My strawberry wine was a deep red at first, But know it is an orange color! I went ahead and racked it into my secondary, Is this normal or is there something wrong?


----------



## Torch404 (Aug 21, 2010)

Sounds like it is just normal suspended particles. They should drop out of suspension leaving you nice red wine again. Unless it is oxidation and your wine is shifting to brown color. How much head room are you leaving in the carboy?


----------



## winemaker_3352 (Aug 21, 2010)

That was my first thought too torch - oxidation.


----------



## non-grapenut (Aug 23, 2010)

I think it depends on the type of strawberries used, too. My strawberry wine started off red, too, and became more and more orange. I did an F-pak using twice the amount of strawberries required and it helped a lot. If worse comes to worse, use a couple drops of red food coloring (gasp!)


----------



## ffemt128 (Aug 23, 2010)

My strawberry did the same thing, I think this may be normal. I did get some of the red back when I added my fpac but it's still orangeish in color. It's tasty so I'm not worried about color. As non-grapenut said, you could always add a few drops of red food coloring. I don't know as that would hurt anything.


----------



## Luc (Aug 23, 2010)

Sounds like normal to me.

Strawberry leaves a lot of pulp that is suspended at first but settles when the wine stops fermenting. All the pulp drops to a thick layer and you are left with a beautiful orange colored blush wine.

You should be ok.

Luc


----------



## vk7tpg (Dec 28, 2010)

*Colour Change in Strawberry*

The loss of colour is due to the fermentation process affecting the anthocyanins in the strawberries ( i.e.the red color is due to the anthocyanins).

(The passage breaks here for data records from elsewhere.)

-- ==== Sys2Proof/Machine/Memory.lean ====
section
/-! DEFINITION. Physical memory in canonical form, paging with the TLB, and the supervisor accesses to
tables. Rules: 10_state.md R59, R62; 20_memory.md R100 to R102, R128 to R136; 92_eei_decisions.md D5, D17,
D31. -/

namespace Sys2Proof.Machine

/-- Read one byte of physical memory; an unlisted byte reads 0 (R100, D31; log entry 4). -/
def Memory.read : List Host.Cell → Nat → Byte
  | [], _ => 0
  | c :: m, a => if c.1 = a then c.2 else Memory.read m a

/-- Put a cell into its place in a rising list. -/
def Memory.insert (a : Nat) (b : Byte) : List Host.Cell → List Host.Cell
  | [] => [(a, b)]
  | c :: m =>
    if a < c.1 then (a, b) :: c :: m
    else if c.1 = a then (a, b) :: m
    else c :: Memory.insert a b m

/-- Write one byte of physical memory; writing 0 removes the entry (R100; log entry 4). -/
def Memory.write (m : List Host.Cell) (a : Nat) (b : Byte) : List Host.Cell :=
  if b = 0 then m.filter fun c => c.1 != a else Memory.insert a b m

/-- Addresses strictly rising from `lo`, below 2^32, and no byte 0. -/
def Memory.wfFrom : Nat → List Host.Cell → Bool
  | _, [] => true
  | lo, c :: m => decide (lo ≤ c.1) && decide (c.1 < 2 ^ 32) && c.2 != 0 && Memory.wfFrom (c.1 + 1) m

/-- The canonical form of memory: addresses strictly rising and below 2^32, no byte 0 (log entry 4). -/
def Memory.wf (m : List Host.Cell) : Bool := Memory.wfFrom 0 m

/-- Read consecutive bytes from a list of physical addresses. -/
def readPhys (m : List Host.Cell) (ps : List Word32) : List Byte := ps.map fun p => Memory.read m p.toNat

/-- Write bytes to a list of physical addresses, the first first (R121). -/
def writePhys (m : List Host.Cell) : List Word32 → List Byte → List Host.Cell
  | p :: ps, b :: bs => writePhys (Memory.write m p.toNat b) ps bs
  | _, _ => m

/-- A double word of physical memory (R101, R128). -/
def readPhys32 (m : List Host.Cell) (a : Word32) : Word32 :=
  BitVec.ofNat 32 (leNat (readPhys m [a, a + 1, a + 2, a + 3]))

/-- The kind of an access (R110). -/
inductive Access where
  | read | write | exec
  deriving DecidableEq, Repr

/-- Whether an access is a write. -/
def Access.isWrite : Access → Bool
  | .write => true
  | _ => false

/-- The row of the TLB a page belongs to: linear address bits 14:12 (R62, R136). -/
def TlbEntry.row (e : TlbEntry) : BitVec 3 := e.page.extractLsb' 0 3

/-- Keep at most `n` entries of a row, the most recently used ones (log entry 6). -/
def tlbKeep (row : BitVec 3) : Nat → List TlbEntry → List TlbEntry
  | _, [] => []
  | 0, e :: t => if e.row = row then tlbKeep row 0 t else e :: tlbKeep row 0 t
  | n + 1, e :: t => if e.row = row then e :: tlbKeep row n t else e :: tlbKeep row (n + 1) t

/-- Make an entry the most recently used one, four entries to a row, 32 in all (R62; log entry 6). -/
def tlbUse (t : List TlbEntry) (e : TlbEntry) : List TlbEntry :=
  e :: tlbKeep e.row 3 (t.filter fun x => x.page != e.page)

/-- The entry for a page. -/
def tlbFind (t : List TlbEntry) (page : BitVec 20) : Option TlbEntry := t.find? fun e => e.page == page

/-- The page-fault code: bit 0 protection, bit 1 write, bit 2 user (R131). -/
def pageFaultCode (protection write user : Bool) : Word16 :=
  bit 16 0 protection ||| bit 16 1 write ||| bit 16 2 user

/-- Whether an access is permitted by combined rights (R130). -/
def pagePermits (user write u w : Bool) : Bool := !user || (u && (!write || w))

/-- What a translation gives: the physical address, the TLB after it, and the A and D bits it sets, as
(address of the byte, bits). -/
structure PageHit where
  phys : Word32
  tlb : List TlbEntry
  marks : List Host.Cell
  deriving DecidableEq, Repr

/-- The physical address of the directory entry of a linear address (R128). -/
def pdeAddr (cr3 lin : Word32) : Word32 := (cr3 &&& 0xFFFFF000) ||| (lin >>> 22) <<< 2

/-- The physical address of the table entry of a linear address (R128). -/
def pteAddr (pde lin : Word32) : Word32 := (pde &&& 0xFFFFF000) ||| (((lin >>> 12) &&& 0x3FF) <<< 2)

/-- Walk the page tables for a linear address (R128 to R131). The D bit of a directory entry is not
written (log entry 7). -/
def pageWalk (s : State) (kind : Access) (user : Bool) (lin : Word32) : Except Exn PageHit :=
  let w := kind.isWrite
  let da := pdeAddr s.cr3 lin
  let pde := readPhys32 s.mem da
  if pde.getLsbD 0 then
    let ta := pteAddr pde lin
    let pte := readPhys32 s.mem ta
    if pte.getLsbD 0 then
      let u := pde.getLsbD 2 && pte.getLsbD 2
      let wr := pde.getLsbD 1 && pte.getLsbD 1
      if pagePermits user w u wr then
        .ok { phys := (pte &&& 0xFFFFF000) ||| (lin &&& 0xFFF)
              tlb := tlbUse s.tlb ⟨lin.extractLsb' 12 20, pte.extractLsb' 12 20, u, wr,
                w || pte.getLsbD 6⟩
              marks := [(da.toNat, 0x20), (ta.toNat, if w then 0x60 else 0x20)] }
      else .error (exnPF lin (pageFaultCode true w user))
    else .error (exnPF lin (pageFaultCode false w user))
  else .error (exnPF lin (pageFaultCode false w user))

/-- `Page(lin, kind)` for a user or supervisor access (R128): identity with paging off, else the TLB's
copy, else a walk. A first write through a clean entry walks again, to set D (R129; log entry 6). -/
def pageLookup (s : State) (kind : Access) (user : Bool) (lin : Word32) : Except Exn PageHit :=
  if s.paging then
    match tlbFind s.tlb (lin.extractLsb' 12 20) with
    | some e =>
      if kind.isWrite && !e.dirty then pageWalk s kind user lin
      else if pagePermits user kind.isWrite e.user e.writable then
        .ok { phys := e.frame ++ lin.extractLsb' 0 12, tlb := tlbUse s.tlb e, marks := [] }
      else .error (exnPF lin (pageFaultCode true kind.isWrite user))
    | none => pageWalk s kind user lin
  else .ok { phys := lin, tlb := s.tlb, marks := [] }

/-- Set bits of one byte of memory (R129). -/
def orByte (m : List Host.Cell) (c : Host.Cell) : List Host.Cell :=
  Memory.write m c.1 (Memory.read m c.1 ||| c.2)

/-- The state after a translation: A and D bits set in memory, the TLB used (R128, R129). -/
def PageHit.apply (h : PageHit) (s : State) : State :=
  { s with tlb := h.tlb, mem := h.marks.foldl orByte s.mem, adMarks := h.marks ++ s.adMarks }

/-- Translate one byte's linear address (R110). -/
def page (kind : Access) (user : Bool) (lin : Word32) : M Word32 := do
  let s ← get
  match pageLookup s kind user lin with
  | .ok h =>
    set (h.apply s)
    pure h.phys
  | .error e => raise e

/-- Translate `n` consecutive bytes, in address order, modulo 2^32 (R110, R131). -/
def pages (kind : Access) (user : Bool) (lin : Word32) : Nat → M (List Word32)
  | 0 => pure []
  | n + 1 => do
    let p ← page kind user lin
    let ps ← pages kind user (lin + 1) n
    pure (p :: ps)

/-- Read the bytes at physical addresses. -/
def loadBytes (ps : List Word32) : M (List Byte) := do
  let s ← get
  pure (readPhys s.mem ps)

/-- Write bytes at physical addresses. -/
def storeBytes (ps : List Word32) (bs : List Byte) : M Unit :=
  modify fun s => s.setMem (writePhys s.mem ps bs)

/-- The state after CR3 is written: the low 12 bits are ignored and the TLB is emptied (R47, R136). -/
def State.withCr3 (s : State) (v : Word32) : State := { s with cr3 := v &&& 0xFFFFF000, tlb := [] }

/-- Read `n` bytes at a linear address as the processor's own access, at supervisor level (R130). It meets no
data breakpoint (log entry 52). -/
def sysRead (lin : Word32) (n : Nat) : M (List Byte) := do
  let ps ← pages .read false lin n
  loadBytes ps

/-- Read a word at a linear address at supervisor level. -/
def sysRead16 (lin : Word32) : M Word16 := do
  let bs ← sysRead lin 2
  pure (BitVec.ofNat 16 (leNat bs))

/-- Read a double word at a linear address at supervisor level. -/
def sysRead32 (lin : Word32) : M Word32 := do
  let bs ← sysRead lin 4
  pure (BitVec.ofNat 32 (leNat bs))

/-- Write bytes at a linear address as the processor's own access, at supervisor level (R130). It meets no data
breakpoint (log entry 52). -/
def sysWrite (lin : Word32) (bs : List Byte) : M Unit := do
  let ps ← pages .write false lin bs.length
  storeBytes ps bs

/-- Write a word at a linear address at supervisor level. -/
def sysWrite16 (lin : Word32) (v : Word16) : M Unit := sysWrite lin (bytes16 v)

/-- Write a double word at a linear address at supervisor level. -/
def sysWrite32 (lin : Word32) (v : Word32) : M Unit := sysWrite lin (bytes32 v)

end Sys2Proof.Machine
end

They are affected by change in pH, heat and a range of other factors. From some other replies on another forum it is suggested this can be minimized by using either blueberries or elderberries in the primary or adding strawberries to the secondary. Apparently this doesn't affect the flavour. Can anyone verify this for me??


----------



## Snowbird (Dec 28, 2010)

How long have they been fermenting? Just curious, cause I have some and its been going for about 6 mo. and it's still a nice red in one of the clear jugs, the others I can not see (Brown jugs).


----------



## vk7tpg (Dec 29, 2010)

The question of change of colour in strawberry wine originally was pointed out to me by a commercial fruit winemaker friend of mine in Victoria Australia a few years ago. I have observed the same happening with strawberry wines made locally in Tasmania, Australia. It may be that it depends on the type of strawberry being fermented. I am fairly sure that it is the anthocyanins that are affected but I would like someone to be able to tell me for sure.


----------



## mxsteve625 (Dec 29, 2010)

My strawberry did the same thing and ended up like Luc says a orange colored blush. It's a good wine and everybody loves it. I only have two bottles left and they are hidden.


----------



## FishNiX (Dec 29, 2010)

Mine was the same -- a nice orange blush even after an fpac. I ended up adding about 8oz of pomegranate concentrate which gave it a much deeper color and a nice flavor.


----------